[Opening Working data section]
/-- R142: a fault flag is true exactly when frame byte 1 is not 0x00; no other byte is looked at. -/
def Obligations.FaultFlagIsPayloadByteZero : Prop :=
  (∀ f : Frame, faultOf f = true ↔ f.b1 ≠ 0x00#8) ∧
  (∀ f g : Frame, f.b1 = g.b1 → faultOf f = faultOf g)

/-! ## The power operand -/

/-- R110: the clamp on each kind of power value, its range, that it is idempotent, and that a negative zero is
`Finite(0)`. The clamp of an infinity is the spec's own reading (R110, "[derived"). -/
def Obligations.ClampLandsInRange : Prop :=
  (∀ q : Rat, clamp (.finite q) = some (if q < -1 then -1 else if 1 < q then 1 else q)) ∧
  clamp .posInf = some 1 ∧ clamp .negInf = some (-1) ∧ clamp .nan = none ∧
  (∀ (p : PowerValue) (q : Rat), clamp p = some q → -1 ≤ q ∧ q ≤ 1 ∧ clamp (.finite q) = some q) ∧
  (Power.binary32 0x80000000#32).value = .finite 0

/-- R111: the magnitude byte is `floor(abs(clamp(p)) * 255)`, truncating; the product is exact by the spec's decision D4,
and the corner cases are those that the rule marks as derived from the formula. -/
def Obligations.MagnitudeByteTruncates : Prop :=
  (∀ (p : PowerValue) (q : Rat), clamp p = some q →
    ∃ m : Byte, magnitudeByte p = some m ∧ (m.toNat : ℤ) = ⌊|q| * 255⌋) ∧
  magnitudeByte (.finite 1) = some 255#8 ∧ magnitudeByte (.finite 0) = some 0#8 ∧
  magnitudeByte (.finite (1 / 2)) = some 0x7F#8 ∧
  (∀ q : Rat, magnitudeByte (.finite (-q)) = magnitudeByte (.finite q)) ∧
  (∀ q : Rat, magnitudeByte (.finite q) = some 255#8 ↔ 1 ≤ |q|) ∧
  (∀ q : Rat, |q| < 1 / 255 → magnitudeByte (.finite q) = some 0#8) ∧
  (∀ k : Nat, k ≤ 255 → magnitudeByte (.finite ((k : Rat) / 255)) = some (BitVec.ofNat 8 k)) ∧
  (∀ (p q : Rat) (m n : Byte), |p| ≤ |q| → magnitudeByte (.finite p) = some m → magnitudeByte (.finite q) = some n →
    m.toNat ≤ n.toNat)

/-- R112, R113: the Forward command is chosen exactly when the clamped power is at least 0, which is when the power is;
zero is forward, and a small negative power is Reverse with magnitude 0. -/
def Obligations.DirectionIsTheSign : Prop :=
  (∀ q : Rat, forward (.finite q) = some (decide (0 ≤ q))) ∧
  forward .posInf = some true ∧ forward .negInf = some false ∧ forward .nan = none ∧
  (∀ (fwd rev : Byte → Instr) (q : Rat) (m : Byte), magnitudeByte (.finite q) = some m →
    marshalPower fwd rev (.finite q) = some (if 0 ≤ q then fwd m else rev m)) ∧
  (∀ (fwd rev : Byte → Instr) (q : Rat), -1 / 255 < q → q < 0 → marshalPower fwd rev (.finite q) = some (rev 0#8)) ∧
  (∀ fwd rev : Byte → Instr, marshalPower fwd rev .posInf = some (fwd 255#8)) ∧
  (∀ fwd rev : Byte → Instr, marshalPower fwd rev .negInf = some (rev 255#8)) ∧
  (∀ fwd rev : Byte → Instr, marshalPower fwd rev .nan = none)

/-- R120: the value of a binary32 pattern, for every sign, exponent and fraction. -/
def Obligations.DefaultPowerFormatIsBinary32 : Prop :=
  ∀ w : BitVec 32,
    let sign : Rat := if w.getLsbD 31 then -1 else 1
    let e := (w.extractLsb' 23 8).toNat
    let f := (w.extractLsb' 0 23).toNat
    (e = 255 → f ≠ 0 → binary32Value w = .nan) ∧
    (e = 255 → f = 0 → binary32Value w = if w.getLsbD 31 then .negInf else .posInf) ∧
    (e = 0 → binary32Value w = .finite (sign * f * (2 : ℚ) ^ (-149 : ℤ))) ∧
    (e ≠ 0 → e ≠ 255 → binary32Value w = .finite (sign * (2 ^ 23 + f) * (2 : ℚ) ^ ((e : ℤ) - 150)))

/-! ## The battery voltage -/

/-- R60, R144: the raw reading is frame bytes 1 and 2, the high byte first; every 16-bit value occurs, and the other
bytes are ignored. With the rule's worked example. -/
def Obligations.RawReadingIsBigEndian : Prop :=
  (∀ f : Frame, (rawOf f).toNat = 256 * f.b1.toNat + f.b2.toNat) ∧
  (∀ f g : Frame, f.b1 = g.b1 → f.b2 = g.b2 → rawOf f = rawOf g) ∧
  (∀ r : Half, ∃ f : Frame, rawOf f = r) ∧
  (∀ f : Frame, f.b1 = 0x03#8 → f.b2 = 0xFF#8 → rawOf f = 1023#16)

/-- R145: the voltage is `raw / 1023 * 36.3 + 0`, exactly. By inferences that the spec marks as derived it is
`raw * 11 / 310` (R145), never negative and strictly growing with the reading (R148 (c)); that it is not clamped above
1023 is the spec's decision D18. -/
def Obligations.VoltageIsElevenOverThreeHundredTen : Prop :=
  (∀ r : Half, voltsOf r = (r.toNat : Rat) / 1023 * (363 / 10) + 0) ∧
  (∀ r : Half, voltsOf r = (r.toNat : Rat) * 11 / 310) ∧
  (∀ r : Half, 0 ≤ voltsOf r) ∧
  (∀ r u : Half, r < u → voltsOf r < voltsOf u) ∧
  voltsOf 1023#16 = 363 / 10 ∧ voltsOf 512#16 = 2816 / 155 ∧ voltsOf 0#16 = 0 ∧
  voltsOf 1024#16 = 5632 / 155 ∧ voltsOf 65535#16 = 144177 / 62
[Closing Working data section]
— Brief —
Would you copy out each line of the records above where the word "toNat" occurs?

— Exercise result —
    ∃ m : Byte, magnitudeByte p = some m ∧ (m.toNat : ℤ) = ⌊|q| * 255⌋) ∧
    m.toNat ≤ n.toNat)
    let e := (w.extractLsb' 23 8).toNat
    let f := (w.extractLsb' 0 23).toNat
  (∀ f : Frame, (rawOf f).toNat = 256 * f.b1.toNat + f.b2.toNat) ∧
  (∀ r : Half, voltsOf r = (r.toNat : Rat) / 1023 * (363 / 10) + 0) ∧
  (∀ r : Half, voltsOf r = (r.toNat : Rat) * 11 / 310) ∧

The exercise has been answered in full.